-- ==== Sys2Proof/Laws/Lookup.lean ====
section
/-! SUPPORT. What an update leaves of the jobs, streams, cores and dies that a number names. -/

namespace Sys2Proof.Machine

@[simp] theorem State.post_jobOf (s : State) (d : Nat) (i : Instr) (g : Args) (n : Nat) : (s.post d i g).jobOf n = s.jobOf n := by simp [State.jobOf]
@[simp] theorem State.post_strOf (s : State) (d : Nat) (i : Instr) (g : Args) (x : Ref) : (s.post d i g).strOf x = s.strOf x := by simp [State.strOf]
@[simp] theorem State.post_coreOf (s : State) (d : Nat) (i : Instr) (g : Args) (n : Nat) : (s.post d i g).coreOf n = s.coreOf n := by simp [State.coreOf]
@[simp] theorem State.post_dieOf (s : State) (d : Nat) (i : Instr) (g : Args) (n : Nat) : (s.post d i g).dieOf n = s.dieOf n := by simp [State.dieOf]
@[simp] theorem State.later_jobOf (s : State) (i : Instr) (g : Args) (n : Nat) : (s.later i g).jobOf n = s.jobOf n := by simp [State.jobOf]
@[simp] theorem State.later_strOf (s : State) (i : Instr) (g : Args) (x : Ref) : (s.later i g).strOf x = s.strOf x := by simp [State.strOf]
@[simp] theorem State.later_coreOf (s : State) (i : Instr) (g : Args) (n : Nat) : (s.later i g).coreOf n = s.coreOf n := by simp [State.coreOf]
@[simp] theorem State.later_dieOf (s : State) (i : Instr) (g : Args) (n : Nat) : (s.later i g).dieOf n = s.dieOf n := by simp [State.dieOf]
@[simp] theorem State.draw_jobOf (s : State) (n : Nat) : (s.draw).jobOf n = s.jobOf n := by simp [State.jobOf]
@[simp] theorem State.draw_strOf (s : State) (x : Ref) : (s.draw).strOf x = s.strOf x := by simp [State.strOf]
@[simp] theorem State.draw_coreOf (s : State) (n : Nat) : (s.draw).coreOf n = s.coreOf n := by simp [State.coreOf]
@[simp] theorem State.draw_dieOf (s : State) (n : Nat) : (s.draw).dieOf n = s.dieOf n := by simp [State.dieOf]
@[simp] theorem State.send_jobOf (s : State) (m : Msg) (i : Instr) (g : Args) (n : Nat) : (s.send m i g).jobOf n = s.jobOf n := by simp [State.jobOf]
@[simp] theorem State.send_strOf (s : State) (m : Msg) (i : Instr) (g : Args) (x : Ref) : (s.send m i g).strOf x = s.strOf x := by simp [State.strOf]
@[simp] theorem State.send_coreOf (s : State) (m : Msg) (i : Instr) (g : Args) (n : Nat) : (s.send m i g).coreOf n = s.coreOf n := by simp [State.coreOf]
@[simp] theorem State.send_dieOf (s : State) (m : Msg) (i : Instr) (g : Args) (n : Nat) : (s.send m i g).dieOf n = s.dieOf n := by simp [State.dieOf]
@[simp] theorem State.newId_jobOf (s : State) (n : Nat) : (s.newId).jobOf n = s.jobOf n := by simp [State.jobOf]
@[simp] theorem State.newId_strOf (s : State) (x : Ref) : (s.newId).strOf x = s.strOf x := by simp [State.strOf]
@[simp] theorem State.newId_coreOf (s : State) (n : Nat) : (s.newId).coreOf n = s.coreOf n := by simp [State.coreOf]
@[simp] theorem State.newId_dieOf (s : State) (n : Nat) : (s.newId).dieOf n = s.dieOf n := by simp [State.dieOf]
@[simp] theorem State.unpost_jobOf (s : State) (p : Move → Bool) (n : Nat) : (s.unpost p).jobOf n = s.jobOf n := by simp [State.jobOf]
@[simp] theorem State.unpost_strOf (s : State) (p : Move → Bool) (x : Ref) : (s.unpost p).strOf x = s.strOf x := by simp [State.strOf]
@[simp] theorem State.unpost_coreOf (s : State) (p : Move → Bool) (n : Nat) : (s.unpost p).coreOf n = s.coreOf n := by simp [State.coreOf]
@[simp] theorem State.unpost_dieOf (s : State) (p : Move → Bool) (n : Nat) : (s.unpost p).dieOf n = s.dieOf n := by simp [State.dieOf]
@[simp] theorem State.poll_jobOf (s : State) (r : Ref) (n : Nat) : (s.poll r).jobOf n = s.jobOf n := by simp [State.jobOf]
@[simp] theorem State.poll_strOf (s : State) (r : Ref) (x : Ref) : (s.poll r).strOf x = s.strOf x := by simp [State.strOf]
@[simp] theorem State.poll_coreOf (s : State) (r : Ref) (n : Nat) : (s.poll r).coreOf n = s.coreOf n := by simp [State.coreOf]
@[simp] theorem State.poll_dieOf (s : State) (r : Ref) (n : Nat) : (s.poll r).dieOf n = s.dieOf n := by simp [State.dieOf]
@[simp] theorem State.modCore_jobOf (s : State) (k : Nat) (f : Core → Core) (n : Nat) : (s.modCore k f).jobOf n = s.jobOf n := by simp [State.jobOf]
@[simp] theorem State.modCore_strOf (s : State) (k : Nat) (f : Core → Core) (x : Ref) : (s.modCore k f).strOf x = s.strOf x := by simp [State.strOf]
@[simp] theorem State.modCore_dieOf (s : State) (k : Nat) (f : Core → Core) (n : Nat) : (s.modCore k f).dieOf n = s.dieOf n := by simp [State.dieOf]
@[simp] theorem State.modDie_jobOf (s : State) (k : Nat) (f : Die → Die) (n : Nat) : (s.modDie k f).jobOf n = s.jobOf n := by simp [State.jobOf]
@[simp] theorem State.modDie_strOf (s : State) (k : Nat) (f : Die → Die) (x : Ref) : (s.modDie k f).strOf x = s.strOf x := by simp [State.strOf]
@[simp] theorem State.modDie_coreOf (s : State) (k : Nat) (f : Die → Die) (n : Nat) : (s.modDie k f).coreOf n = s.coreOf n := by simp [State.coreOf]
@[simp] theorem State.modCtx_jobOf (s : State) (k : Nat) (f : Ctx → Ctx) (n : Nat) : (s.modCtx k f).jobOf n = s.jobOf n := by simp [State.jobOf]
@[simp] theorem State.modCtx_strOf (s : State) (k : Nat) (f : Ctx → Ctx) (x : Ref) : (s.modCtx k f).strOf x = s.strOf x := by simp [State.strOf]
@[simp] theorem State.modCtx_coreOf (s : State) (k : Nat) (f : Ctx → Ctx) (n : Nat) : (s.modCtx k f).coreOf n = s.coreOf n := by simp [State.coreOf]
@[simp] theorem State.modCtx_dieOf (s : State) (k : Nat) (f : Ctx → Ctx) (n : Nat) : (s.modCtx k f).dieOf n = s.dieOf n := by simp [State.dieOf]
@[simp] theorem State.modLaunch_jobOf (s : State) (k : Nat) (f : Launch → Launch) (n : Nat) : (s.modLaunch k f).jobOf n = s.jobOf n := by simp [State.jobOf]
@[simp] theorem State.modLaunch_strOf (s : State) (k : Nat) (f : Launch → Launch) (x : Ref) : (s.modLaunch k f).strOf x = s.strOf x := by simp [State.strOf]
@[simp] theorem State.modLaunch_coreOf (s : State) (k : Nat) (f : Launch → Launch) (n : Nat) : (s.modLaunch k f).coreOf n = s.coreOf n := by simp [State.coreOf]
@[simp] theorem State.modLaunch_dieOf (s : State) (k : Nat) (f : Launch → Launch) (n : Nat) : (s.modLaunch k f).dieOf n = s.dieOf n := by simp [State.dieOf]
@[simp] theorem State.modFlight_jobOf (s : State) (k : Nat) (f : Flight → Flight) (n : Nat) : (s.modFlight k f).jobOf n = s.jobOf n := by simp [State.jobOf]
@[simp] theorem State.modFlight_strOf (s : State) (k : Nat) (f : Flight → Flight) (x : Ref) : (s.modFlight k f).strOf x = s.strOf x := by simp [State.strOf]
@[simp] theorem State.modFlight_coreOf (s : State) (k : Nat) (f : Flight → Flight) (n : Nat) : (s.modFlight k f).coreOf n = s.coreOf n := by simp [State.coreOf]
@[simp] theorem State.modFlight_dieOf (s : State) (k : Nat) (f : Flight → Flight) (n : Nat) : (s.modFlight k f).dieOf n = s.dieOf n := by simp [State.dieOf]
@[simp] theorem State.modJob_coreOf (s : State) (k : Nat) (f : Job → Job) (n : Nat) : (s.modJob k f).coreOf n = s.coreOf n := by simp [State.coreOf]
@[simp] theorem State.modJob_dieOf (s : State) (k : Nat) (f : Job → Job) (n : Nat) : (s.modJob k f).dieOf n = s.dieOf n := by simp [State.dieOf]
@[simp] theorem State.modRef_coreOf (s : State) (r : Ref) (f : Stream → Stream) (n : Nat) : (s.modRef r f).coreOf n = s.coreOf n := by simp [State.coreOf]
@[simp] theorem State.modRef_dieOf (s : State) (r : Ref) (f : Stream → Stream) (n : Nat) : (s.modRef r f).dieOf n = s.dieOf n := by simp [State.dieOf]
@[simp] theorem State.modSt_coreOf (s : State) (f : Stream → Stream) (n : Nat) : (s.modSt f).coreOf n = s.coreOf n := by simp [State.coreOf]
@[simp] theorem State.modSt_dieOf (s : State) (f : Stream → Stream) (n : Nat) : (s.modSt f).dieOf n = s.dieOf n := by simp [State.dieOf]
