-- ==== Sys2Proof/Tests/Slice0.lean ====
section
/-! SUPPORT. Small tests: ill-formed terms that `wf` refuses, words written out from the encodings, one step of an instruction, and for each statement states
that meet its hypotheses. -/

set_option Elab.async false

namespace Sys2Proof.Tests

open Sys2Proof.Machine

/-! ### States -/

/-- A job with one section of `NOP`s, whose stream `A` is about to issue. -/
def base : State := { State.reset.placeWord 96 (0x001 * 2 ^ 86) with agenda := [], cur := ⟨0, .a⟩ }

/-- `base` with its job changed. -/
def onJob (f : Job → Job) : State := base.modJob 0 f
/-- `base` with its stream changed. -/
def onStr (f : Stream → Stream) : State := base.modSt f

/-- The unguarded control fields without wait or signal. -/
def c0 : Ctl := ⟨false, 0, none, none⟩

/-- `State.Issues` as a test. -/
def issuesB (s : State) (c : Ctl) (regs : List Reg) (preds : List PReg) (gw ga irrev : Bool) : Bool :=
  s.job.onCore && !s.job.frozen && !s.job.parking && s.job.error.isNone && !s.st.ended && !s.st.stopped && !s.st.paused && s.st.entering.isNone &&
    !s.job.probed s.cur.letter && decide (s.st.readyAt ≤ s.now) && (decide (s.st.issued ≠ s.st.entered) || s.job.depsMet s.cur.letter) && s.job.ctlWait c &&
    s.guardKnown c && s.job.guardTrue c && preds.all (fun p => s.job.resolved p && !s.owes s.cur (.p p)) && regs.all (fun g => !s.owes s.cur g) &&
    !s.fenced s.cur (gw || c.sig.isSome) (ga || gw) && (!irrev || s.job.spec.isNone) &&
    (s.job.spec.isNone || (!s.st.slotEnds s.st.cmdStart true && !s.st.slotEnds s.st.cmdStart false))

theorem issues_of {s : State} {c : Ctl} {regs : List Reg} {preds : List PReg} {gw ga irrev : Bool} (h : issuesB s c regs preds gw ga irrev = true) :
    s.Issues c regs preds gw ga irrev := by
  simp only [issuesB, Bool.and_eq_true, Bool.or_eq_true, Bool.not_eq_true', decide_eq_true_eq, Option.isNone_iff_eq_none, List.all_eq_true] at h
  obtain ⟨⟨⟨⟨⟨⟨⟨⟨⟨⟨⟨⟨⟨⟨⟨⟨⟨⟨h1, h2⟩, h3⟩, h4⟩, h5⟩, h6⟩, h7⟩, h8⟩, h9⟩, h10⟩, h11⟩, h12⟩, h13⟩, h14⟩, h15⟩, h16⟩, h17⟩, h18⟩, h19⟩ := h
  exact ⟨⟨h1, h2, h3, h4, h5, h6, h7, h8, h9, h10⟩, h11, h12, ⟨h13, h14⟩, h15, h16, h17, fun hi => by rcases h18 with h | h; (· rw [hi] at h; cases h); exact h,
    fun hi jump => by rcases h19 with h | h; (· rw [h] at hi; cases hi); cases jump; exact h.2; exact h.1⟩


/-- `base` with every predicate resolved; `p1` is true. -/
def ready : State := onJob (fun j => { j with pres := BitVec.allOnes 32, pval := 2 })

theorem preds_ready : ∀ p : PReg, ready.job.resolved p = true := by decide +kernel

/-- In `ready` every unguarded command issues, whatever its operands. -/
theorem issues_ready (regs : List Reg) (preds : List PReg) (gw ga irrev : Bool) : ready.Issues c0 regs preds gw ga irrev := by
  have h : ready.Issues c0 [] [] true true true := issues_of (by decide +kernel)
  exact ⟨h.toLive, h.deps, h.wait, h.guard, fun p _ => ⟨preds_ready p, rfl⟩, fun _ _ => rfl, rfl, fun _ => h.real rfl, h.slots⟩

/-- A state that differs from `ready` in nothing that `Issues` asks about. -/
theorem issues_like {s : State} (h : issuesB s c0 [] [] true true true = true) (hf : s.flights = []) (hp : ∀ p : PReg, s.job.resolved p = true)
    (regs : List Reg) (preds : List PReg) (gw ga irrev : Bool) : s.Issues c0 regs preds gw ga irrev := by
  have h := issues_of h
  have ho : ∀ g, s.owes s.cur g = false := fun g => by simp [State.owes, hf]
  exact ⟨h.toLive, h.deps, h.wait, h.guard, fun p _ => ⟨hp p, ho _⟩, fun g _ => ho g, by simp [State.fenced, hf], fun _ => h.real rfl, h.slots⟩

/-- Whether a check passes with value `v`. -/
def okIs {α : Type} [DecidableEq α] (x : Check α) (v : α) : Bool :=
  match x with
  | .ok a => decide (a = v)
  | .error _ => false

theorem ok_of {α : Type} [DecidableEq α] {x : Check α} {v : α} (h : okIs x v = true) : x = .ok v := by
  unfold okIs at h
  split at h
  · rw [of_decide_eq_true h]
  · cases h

TASK STATEMENT: Reproduce verbatim only the segment of the listing bounded by the line containing "open Sys2Proof.Machine" and the line containing "as a test. -/", with both boundary lines included.

EXPECTED ANSWER:
open Sys2Proof.Machine

/-! ### States -/

/-- A job with one section of `NOP`s, whose stream `A` is about to issue. -/
def base : State := { State.reset.placeWord 96 (0x001 * 2 ^ 86) with agenda := [], cur := ⟨0, .a⟩ }

/-- `base` with its job changed. -/
def onJob (f : Job → Job) : State := base.modJob 0 f
/-- `base` with its stream changed. -/
def onStr (f : Stream → Stream) : State := base.modSt f

/-- The unguarded control fields without wait or signal. -/
def c0 : Ctl := ⟨false, 0, none, none⟩

/-- `State.Issues` as a test. -/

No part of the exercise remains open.